ある時、諸葛亮が三人に「君達が仕進すれば、太守か何かぐらいにはなれるだろう」と言ったので、三人は「それならお前は何になるのだ」と聞き返したが、諸葛亮はただ笑うだけで答えなかった。
身長は八尺(約190cm)、よく梁父吟を好んで口ずさみ、古の管仲・楽毅に比してその如くなると自ら任じていたが、世の人々は誰も信じず、ただ善く交友していた崔州平と徐庶元直だけは信じて疑わなかったという。
諸葛亮は黄承彦の娘を嫁に貰ったが、黄承彦自ら「我に醜女あり、黄頭黒色なれど才徳は君に配するに足る」と語った如く不器量であった。

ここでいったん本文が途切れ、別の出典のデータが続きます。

theorem exec_illegalReservedOp_of_idle (ignored : BitVec 6) :
    exec (.illegalReservedOp ignored) s = .next { s with log := s.log ++ [Response.error .illegalCommand] } := by
  rw [← State.raise_of_idle hidle]
  exact whenIdle_of_idle _ _ hidle

theorem exec_illegalReservedRsvd_of_idle (op : CodecOp) (wsel : Bool) (rsvd : BitVec 5) :
    exec (.illegalReservedRsvd op wsel rsvd) s = .next { s with log := s.log ++ [Response.error .illegalCommand] } := by
  rw [← State.raise_of_idle hidle]
  exact whenIdle_of_idle _ _ hidle

/-- An idle block before which nothing waits takes every command, ABORT or not. -/
theorem issue_of_idle (c : Command) (hport : s.port = []) : issue c s = exec (decode c) s := by
  simp [issue, hidle, hport]

end Idle

/-! The three statements. -/

/-- Settles O31: the block is idle after an ENCODE, which only appends its response. -/
theorem abortWhileIdle : Obligations.AbortWhileIdle := by
  refine fun ignored s hidle => ⟨exec_abort_of_idle hidle ignored, fun width p t hencode => ?_⟩
  have hstill : t.phase = .idle := by
    rw [exec_encodeInstr_of_idle width p hidle] at hencode
    cases hencode
    exact hidle
  exact exec_abort_of_idle hstill ignored

/-- Settles O33: a word with OP = 00 decodes to the reserved OP, which an idle block answers at once. -/
theorem reservedOpAnswersIllegal : Obligations.ReservedOpAnswersIllegal := by
  refine fun s hidle => ⟨exec_illegalReservedOp_of_idle hidle, fun word p hop hport => ?_⟩
  rw [issue_of_idle hidle _ hport, decode_of_reserved_op p hop]
  exact exec_illegalReservedOp_of_idle hidle _

/-- Settles O34: reserved bits decode to no ENCODE or DECODE, whatever the Packet is, so no check of either is reached. -/
theorem reservedBitsAnswerIllegal : Obligations.ReservedBitsAnswerIllegal := by
  refine fun s hidle => ⟨exec_illegalReservedRsvd_of_idle hidle, fun word p hop hrsvd hport => ?_⟩
  obtain ⟨op, hdecode⟩ := decode_of_reserved_bits p hop hrsvd
  rw [issue_of_idle hidle _ hport, hdecode]
  exact exec_illegalReservedRsvd_of_idle hidle op _ _

end Sys2Proof.Machine
end

section
/-! PROOFS. The command word (spec 30 R60, R67, R68): its fields out of an encoded word and back, and the operation that they
select. -/

namespace Sys2Proof.Machine

open Sys2Proof

/-! The fields of a word that was put together from fields. -/

@[simp] theorem opField_append (x : BitVec 6) (op : BitVec 2) : opField (x ++ op) = op :=
  BitVec.extractLsb'_append_eq_right

@[simp] theorem ignoredField_append (x : BitVec 6) (op : BitVec 2) : ignoredField (x ++ op) = x :=
  BitVec.extractLsb'_append_eq_left

@[simp] theorem opField_packWord (rsvd : BitVec 5) (wsel : Bool) (op : BitVec 2) : opField (packWord rsvd wsel op) = op :=
  BitVec.extractLsb'_append_eq_right

theorem packWord_eq_append (rsvd : BitVec 5) (wsel : Bool) (op : BitVec 2) :
    packWord rsvd wsel op = rsvd ++ (BitVec.ofBool wsel ++ op) :=
  BitVec.append_assoc

@[simp] theorem wselField_packWord (rsvd : BitVec 5) (wsel : Bool) (op : BitVec 2) :
    wselField (packWord rsvd wsel op) = wsel :=
  calc (packWord rsvd wsel op).getLsbD 2 = (rsvd ++ BitVec.ofBool wsel).getLsbD 0 := BitVec.getLsbD_append
    _ = (BitVec.ofBool wsel).getLsbD 0 := BitVec.getLsbD_append
    _ = wsel := by simp

@[simp] theorem rsvdField_packWord (rsvd : BitVec 5) (wsel : Bool) (op : BitVec 2) :
    rsvdField (packWord rsvd wsel op) = rsvd := by
  rw [packWord_eq_append]
  exact BitVec.extractLsb'_append_eq_left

時人はこれに戯れて「孔明さんのような嫁えらびはするまいぞ、承彦さんの娘を背負いこんだ」と歌った。
223年の劉備死去の際、駆けつけた諸葛亮に対して危篤に陥った劉備は「君の才は魏君たる曹丕に十倍する。必ずや国を安んじ大事を遂げるであろう。もし我が子・劉禅が補佐するに足る人物であれば補佐して欲しいが、補佐するに足りなければ、君自ら天下をとれ」と言った。
これに対して、諸葛亮は涙を流して「我が力は蜀のために尽し、死ぬとも忠節を枉げることはありませぬ」と劉禅を補佐することを誓った。